With those three words - "God is good" - it's clear that the Welcome Church is making headway in its mission on the Parkway: to help the marginalized feel God's love, care and concern, even when their circumstances would seem to belie the benevolence of a kindly supreme being.

"You serve people where they are," says Little, 61, who has helped many congregants connect with services to get them off the street. "We want them to know that God has not thrown them away. They are not trash." Talking to Little and attending her service is a reminder of how simple group worship can be. No buildings, no organ accompaniment, no pews, even, are necessary for seekers to gather. Just a willingness to be present, together.

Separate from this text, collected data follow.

/-! ### Sending (R340) -/

/-- The first packet of a class that would leave next: forwarded and local ones alternate. -/
def RPort.headOf (r : RPort) (cls : Nat) : Option (Bool × Pkt) :=
  match r.fwd.find? (fun p => p.cls == cls), r.loc.find? (fun p => p.cls == cls) with
  | some f, some l => if r.lastFwd.getD cls false then some (false, l) else some (true, f)
  | some f, none => some (true, f)
  | none, some l => some (false, l)
  | none, none => none

/-- Takes a packet out of its queue. -/
def RPort.without (r : RPort) (isFwd : Bool) (p : Pkt) : RPort :=
  if isFwd then { r with fwd := r.fwd.erase p } else { r with loc := r.loc.erase p }

/-- Demotes class 0 tokens at the head that find too few bytes in the bucket (R340); a forwarded one keeps its space in
the class 0 buffer (R339). -/
def demoteHeads : Nat → Nat → State → State
  | 0, _, s => s
  | fuel + 1, n, s =>
    match (s.rport n).headOf 0 with
    | some (isFwd, p) =>
      if p.kind = 0 && (s.rport n).bucket < 17 * ((32 + p.len : Nat) : Int) then
        let p' := { p with cls := 1, dem := true }
        let p' := { p' with hcrc := p'.headCrc }
        demoteHeads fuel n (bump 0x0268 (s.setPort n (fun r =>
          let r := r.without isFwd p
          if isFwd then { r with fwd := r.fwd ++ [p'] } else { r with loc := r.loc ++ [p'] })))
      else s
    | none => s

/-- Class of the next packet: class 0 first, then 1 and 2 by packet credits in the manner of R46, ties to class 1
(R340). The credits reload when no class with a packet waiting has any; a class is chosen when its head has the link
credits it needs, one of weight 0 only when no other is; a hold bars classes 1 and 2 (R359). -/
def State.sendClass (s : State) (n : Nat) : Option (Nat × List Nat) :=
  let r := s.rport n
  let waits (c : Nat) : Bool := (c = 0 || !s.ring.hold) && (r.headOf c).isSome
  let ready (c : Nat) : Bool := waits c && (match r.headOf c with
    | some (_, p) => p.cost ≤ r.out.getD c 0
    | none => false)
  let w := [s.ring.wFused, s.ring.wBulk]
  let fit := [1, 2].filter ready
  let paid := fit.filter (fun c => w.getD (c - 1) 0 != 0)
  let cr := if ([1, 2].filter waits).all (fun c => r.wcr.getD (c - 1) 0 == 0) then w else r.wcr
  if ready 0 then some (0, r.wcr)
  else
    match if paid.isEmpty then fit else paid with
    | [] => none
    | [c] => some (c, modifyAt cr (c - 1) (· - 1))
    | _ => if cr.getD 0 0 < cr.getD 1 0 then some (2, modifyAt cr 1 (· - 1)) else some (1, modifyAt cr 0 (· - 1))

/-- PACKET_SEND (R340, R458). -/
def execPacketSend (port : Fin 8) (s : State) : Host.Outcome State Fault Refusal :=
  if !s.portLive port then .next s
  else
    let s := demoteHeads ((s.rport port).fwd.length + (s.rport port).loc.length) port s
    match s.sendClass port with
    | none => .next s
    | some (cls, wcr) =>
      match (s.rport port).headOf cls with
      | none => .next s
      | some (isFwd, p) =>
        let s := s.setPort port (fun r =>
          { (r.without isFwd p) with
            out := modifyAt r.out cls (fun u => u - p.cost), lastFwd := r.lastFwd.set cls isFwd, wcr := wcr
            bucket := if cls = 0 then r.bucket - 17 * ((32 + p.len : Nat) : Int) else r.bucket })
        let s := { s with out := s.out ++ [PortOut.ringPkt port.val p] }
        let s := s.freeSpace p
        match p.ctl with
        | some num => .next (s.settle num false)
        | none => .next s
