/-- The far fault a stop names: MOV0 first, its oldest MOV's lowest faulting row, then the lowest cluster (R143). -/
def State.farPick (s : State) : Option FarFault :=
  let unit := if s.str.farHits.any (·.2.unit == 0) then 0 else 1
  let id := (s.str.movs.find? (fun m => s.str.farHits.any (fun h => h.1 == m.id && h.2.unit == unit))).map (·.id)
  let mine := (s.str.farHits.filter (fun h => some h.1 == id)).map (·.2)
  let row := mine.foldl (fun r h => min r h.row) 64
  let cl := (mine.filter (·.row == row)).foldl (fun c h => min c h.cluster) 32
  mine.find? (fun h => h.row == row && h.cluster == cl)

/-- The lowest faulting row of a far MOV (R117). -/
def State.farRow (s : State) (m : MovInst) : Option Nat :=
  match s.str.farHits.filter (fun h => h.1 == m.id) with
  | [] => none
  | h :: hs => if m.cut.isNone then some (hs.foldl (fun r x => min r x.2.row) h.2.row) else none

/-- The rows of a far LD before its faulting row are written, so that it is cut there (R117). -/
def farLand (m : MovInst) (s : State) : State :=
  match s.farRow m, planMov s.prof m.f with
  | some r, some q =>
    if q.op == .fldo then s
    else ((fromTo m.rowsDone (r - m.rowsDone)).foldl (fun s i => writeRow m q i s) s).setMov m.id (fun m =>
      { m with rowsDone := max m.rowsDone r })
  | _, _ => s

/-- Results of older bundles that are still on their way are written at a stop (R116). -/
def settleResults (s : State) : State :=
  let s := s.str.scalQ.foldl (fun s e => match e.2.2 with
    | some v => s.setScal e.2.1 v
    | none => s) s
  let s := s.str.flagQ.foldl (fun s e => s.raiseIn (e.1 % 64) e.2) s
  s.modStr (fun t => { t with scalQ := [], flagQ := [] })

/-- Records a stop before the present bundle, cuts the MOVs of a resumable one, and queues the event record (R115,
R116, R143, R374, R375). DESIGN CHOICE: notes/assumptions/14.md. -/
def recordStop (a : StopAt) (s : State) : State :=
  let res := s.resumableCause a.cause
  let hit := if a.cause = 3 then s.farPick.getD .blank else .blank
  let other := if a.cause = 3 then s.str.stopWait.filter (·.cause != 2) else none
  let s := settleResults s
  let s := if a.cause = 3 then s.str.movs.foldl (fun s m => farLand m s) s else s
  let s := if res then s.str.movs.foldl (fun s m => cutMov m s) s else s
  let (slot, s) := match a.slot with
    | some n => (n, s)
    | none => (openSlot s.free, s.fresh)
  let (tgt, pend) := match s.str.branch with
    | some (t, d) => if t < 2 ^ 32 then (t, d) else (0, 0)
    | none => (0, 0)
  let s := (s.emptyLatches).modStr (fun t => { t with
    stop := ⟨t.pc, a.cause, slot, a.rclass, a.reg, a.rule, pend, res, tgt⟩
    board := [], unitFree := [], trapWait := 0, buoyWait := 0, looked := false, pauseReq := false, resuming := false
    stopWait := other, frozen := a.cause == 2, farHits := [], farFault := hit
    spareDue := if res then [] else t.spareDue })
  let s := { s with trap := { s.trap with hit := false } }
  let s := if res then
      let p1 := if a.cause = 5 then a.buoy else if a.cause = 3 then hit.unit + 2 * hit.cluster else 0
      s.push (s.launchRecord 0x07 a.cause p1 s.str.pc (if a.cause = 3 then hit.iova % 2 ^ 32 else 0))
    else s.push (s.launchRecord 0x01 a.cause ((s.str.launch.map (·.user)).getD 0) s.str.pc 0)
  refuseEclipse s.settlePauses
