-- ==== Sys2Proof/Machine/Registers.lean ====
section
/-! DEFINITION. The register map (spec/20_register_map.md R487 to R502, spec/21_identity_and_observation.md R503 to
R514): reads, writes, and the windows of the per-cluster region. Addresses are byte offsets. -/

namespace Sys2Proof.Machine

/-! ### Reads -/

/-- Fields of `w` bits each, the first in the lowest bits. -/
def packFields (w : Nat) (xs : List Nat) : Nat := xs.foldr (fun x acc => x % 2 ^ w + 2 ^ w * acc) 0

/-- Consecutive registers from an offset on (R490). -/
def regRow (base : Nat) (vals : List Nat) : List (Nat × Nat) := vals.zipIdx.map (fun x => (base + 4 * x.2, x.1))

/-- The low and high words of a 64-bit value. -/
def loHi (x : Nat) : List Nat := [x % 2 ^ 32, x / 2 ^ 32 % 2 ^ 32]

/-- A list of Booleans as bits, the first lowest. -/
def bitsWord (xs : List Bool) : Nat := packFields 1 (xs.map bit)

/-- A flag set as a register (R205). -/
def flagWord (f : FlagSet) : Nat := f.toNat


/-- Flags of a physical cluster. -/
def State.flagsOfPc (s : State) (pc : Nat) : FlagSet :=
  if s.unitsOff then sget flagNone s.rst.savedCl pc else (s.lane pc).flags

/-- Flags of a Lantern. -/
def State.flagsOfLn (s : State) (n : Nat) : FlagSet :=
  if s.unitsOff then s.rst.savedLn.getD n flagNone else (s.lan n).flags

/-- ENG_FLAGS (R198). -/
def State.engFlags (s : State) : FlagSet :=
  orFlags ((upTo 4).map s.flagsOfLn ++ s.map.working.map s.flagsOfPc)

/-- The identity and Keeper region (R244, R389, R437, R502). -/
def keeperRegs (s : State) : List (Nat × Nat) :=
  let run := (s.str.launch.map (fun l => l.profile.code)).getD 0
  let k := s.kp
  regRow 0x0000 [0x48580100, run + 0x7C,
    bit s.rst.ready + 2 * bit s.dm.locked + 4 * bit s.rst.bistDone + 8 * s.rst.lastRst + 32 * s.rst.pstate +
      128 * bit s.rst.wakeSrc] ++
  regRow 0x0010 ([0,
    bit s.wrun + 2 * bitsWord k.fstop + 16 * bit k.seqstop + 32 * bit s.evHolds + 64 * bit k.evlost] ++
    loHi k.nextseq ++ [k.xretired, k.cdone, k.conflictKind + 16 * k.conflictUnit + 2 ^ 31 * bit k.conflictValid])

/-- One host ring's registers (R388). -/
def ringRegs (base : Nat) (r : HRing) (cfg : Nat) (rest : List Nat) : List (Nat × Nat) :=
  regRow base (loHi r.base ++ [r.log2 + 256 * bit r.en + cfg, r.head] ++ rest)

/-- The host rings and the doorbells, which read as 0 (R388). -/
def hostRegs (s : State) : List (Nat × Nat) :=
  let k := s.kp
  ringRegs 0x1000 k.work 0 [] ++ ringRegs 0x1020 k.xfer 0 [k.xretire] ++ ringRegs 0x1040 k.ctl 0 [] ++
  ringRegs 0x1060 k.event (512 * bit k.irqen) [k.event.tail + 2 ^ 16 * bit k.evPhase] ++ regRow 0x2000 [0, 0, 0]

/-- FLT_STATUS (R419). DEDUCED: notes/assumptions/36.md. -/
def State.fltStatus (s : State) : Nat :=
  let f := s.flt
  let sec := (s.map.psec.filter (· == .spare)).length
  bit f.seqbusy + 2 * bit f.swap + 4 * bit f.fatal + 8 * bit f.unitdown + 16 * bit f.foghorn + 32 * bit f.fognow +
    2 ^ 8 * bitsWord ((upTo 4).map (fun n => f.fenced.contains (7, n))) +
    2 ^ 12 * bitsWord ((upTo 8).map (fun n => f.fenced.contains (8, n))) +
    2 ^ 20 * min 3 s.spareClusters.length + 2 ^ 22 * sec

/-- Clocks, power and faults (R479, R484, R486, R419 to R421). -/
def clockRegs (s : State) : List (Nat × Nat) :=
  let c := s.clk
  regRow 0x3000 [c.coreDiv, c.divNow + 4 * bit c.fogThr + 8 * bit (c.pending s.ctlCycle),
    c.fogThresh + 2 ^ 6 * c.fogHyst + 2 ^ 10 * c.fogFilter + 2 ^ 18 * bit c.fogAuto + 2 ^ 19 * c.fogAdiv +
      2 ^ 20 * c.fogHold] ++
  regRow 0x3010 ((upTo 4).map (fun n => bitsWord ((fromTo (32 * n) 32).map (sget false s.pwr.on)))) ++
  regRow 0x3020 [s.fltStatus, s.flt.info0.toNat, s.flt.info1.toNat, 0]

/-- A byte of CLMAP or SECMAP (R498, R500). -/
def mapByte : Option Nat → Nat
  | some p => p + 0x80
  | none => 0

/-- Code of a physical cluster's state (R499). -/
def PcState.clCode : PcState → Nat
  | .spare => 0
  | .mapped => 1
  | .fenced => 2
  | .idle => 3

/-- Maps and aliases (R495, R496, R498 to R501). -/
def mapRegs (s : State) : List (Nat × Nat) :=
  let m := s.map
  let four (l : List (Option Nat)) (n : Nat) : Nat := packFields 8 ((fromTo (4 * n) 4).map (fun i => mapByte (l.getD i none)))
  let codes (l : List PcState) (n : Nat) : Nat :=
    packFields 2 ((fromTo (16 * n) 16).map (fun i => (l.getD i .spare).clCode))
  regRow 0x4000 ((upTo 8).map (four m.cl)) ++ regRow 0x4020 ((upTo 3).map (codes m.pc)) ++
  regRow 0x4040 ((upTo 16).map (four m.sec)) ++ regRow 0x4080 ((upTo 5).map (codes m.psec)) ++
  regRow 0x40A0 (m.grp.map BitVec.toNat) ++ [(0x40C0, m.bcast.toNat)]
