-- ==== Sys2Proof/Machine/Core.lean ====
section
/-! DEFINITION. The block as the host's interface takes it. -/

def Sys2Proof.core : Host.Core := { State := Sys2Proof.Machine.State, Fault := Sys2Proof.Machine.Fault, Refusal := Sys2Proof.Machine.Refusal, step := Sys2Proof.Machine.step, reset := Sys2Proof.Machine.State.reset }
end

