/-- TRACE_CFG takes MODE and WRAP, clears ERR by a 1, and restarts a stopped trace at its base (R510). FLT_UNFENCE
releases one fenced port and starts its abort handshake; a port that is not fenced, or was not before
this control cycle, in which the sequencer's fencing lands last (R385), is ignored and counted (R421). -/
def Obligations.TraceAndUnfence : Prop :=
  ∀ (s : State) (v : Word), s.rst.ready = true →
    (∃ t, exec (.traceRestart v) s = .next t ∧
      t.trc.mode = v.toNat % 4 ∧ t.trc.wrap = v.getLsbD 2 ∧ t.trc.err = (s.trc.err && !v.getLsbD 4) ∧
      t.trc.stopped = (s.trc.stopped && !v.getLsbD 3) ∧
      t.trc.ptr = (if s.trc.stopped && v.getLsbD 3 then s.trc.actBase else s.trc.ptr) ∧
      t = { s with
        trc := { s.trc with
          mode := t.trc.mode, wrap := t.trc.wrap, err := t.trc.err, stopped := t.trc.stopped, ptr := t.trc.ptr
          busy := t.trc.busy }
        osura := { s.osura with q := t.osura.q }, out := s.out ++ [.regWrote false] }) ∧
    (s.unitsOff = false → v.toNat / 8 % 4 = 1 → s.mayUnfence 7 (v.toNat % 8) = true → v.toNat % 8 < 4 → s.ln.length = 4 →
      ∃ t, exec (.fltUnfence v) s = .next t ∧ (7, v.toNat % 8) ∉ t.flt.fenced ∧
        (t.lan (v.toNat % 8)).cause = 0 ∧ ((s.lan (v.toNat % 8)).present = true → (t.lan (v.toNat % 8)).abort = true) ∧
        (∀ n, n ≠ v.toNat % 8 → t.lan n = s.lan n) ∧
        t = { s with
          flt := { s.flt with fenced := s.flt.fenced.filter (· != (7, v.toNat % 8)) }, ln := t.ln
          out := s.out ++ [.regWrote false] }) ∧
    (s.unitsOff = false → v.toNat / 8 % 4 = 2 → s.mayUnfence 8 (v.toNat % 8) = true → s.ring.ports.length = 8 →
      ∃ t, exec (.fltUnfence v) s = .next t ∧ (8, v.toNat % 8) ∉ t.flt.fenced ∧
        (t.rport (v.toNat % 8)).fenced = false ∧ (t.rport (v.toNat % 8)).abort = true ∧
        (∀ n, n ≠ v.toNat % 8 → t.rport n = s.rport n) ∧
        t = { s with
          flt := { s.flt with fenced := s.flt.fenced.filter (· != (8, v.toNat % 8)) }
          ring := { s.ring with ports := t.ring.ports }, out := s.out ++ [.regWrote false] }) ∧
    ((s.unitsOff = true ∨ (v.toNat / 8 % 4 = 1 ∧ s.mayUnfence 7 (v.toNat % 8) = false) ∨
        (v.toNat / 8 % 4 = 1 ∧ 4 ≤ v.toNat % 8) ∨
        (v.toNat / 8 % 4 = 2 ∧ s.mayUnfence 8 (v.toNat % 8) = false)) →
      exec (.fltUnfence v) s = .next { bump 0x0258 s with out := s.out ++ [.regWrote false] }) ∧
    (s.unitsOff = false → (v.toNat / 8 % 4 = 0 ∨ v.toNat / 8 % 4 = 3) →
      exec (.fltUnfence v) s = .next { s with out := s.out ++ [.regWrote false] })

Little founded Welcome Church after ministering to the poor through the Welcome Center, a nonprofit respite place for the homeless, which she opened at Lutheran Church of the Holy Communion at 21st and Chestnut streets. She'd joined with other churches in protesting the city's ban on feeding the homeless on the Parkway (the ban was lifted) but she was aware that the homeless needed "more than a peanut-butter-and-jelly sandwich." And so was born the Welcome Church, which is recognized by the Evangelical Lutheran Church in America as a "congregation under development serving people in poverty."

Although "churches without walls" are rare, says Robert Fisher, communications director for the Eastern Lutheran Conference, "we're hearing more and more about similar, nontraditional ministries, created by people inspired by Violet's passion and example of listening to the needs of the poor."

Little has admirers outside the church, too. This week, she will travel to Sausalito, Calif., to accept a $25,000 Purpose Prize from Encore.org, which recognizes people older than age 60 who are "improving their communities and the world." She will use the money to beef up a fund created after a homeless man found $5 on the ground during a service and gave it to her for Welcome Church.

"It was all the money he had," she says, "and he wanted to give it away." Together, they decided to use the $5 as seed money for a fund inspired by Martin Luther King's "I Have a Dream" speech, to promote issues of justice and peace. Little will use her prize money to add $10,000 to it. And in January, they will meet with other church members to decide how to dole it out in grants.

Or, rather, she will listen as they discuss where and how the money should be used.

"These are people who are usually on the receiving end of charity," says Little.

"But this time, they'll be the ones doing the giving.

"It's very empowering, when so much has been taken from you, to be able to give. It shifts the paradigm of how you see yourself, and how the world sees you."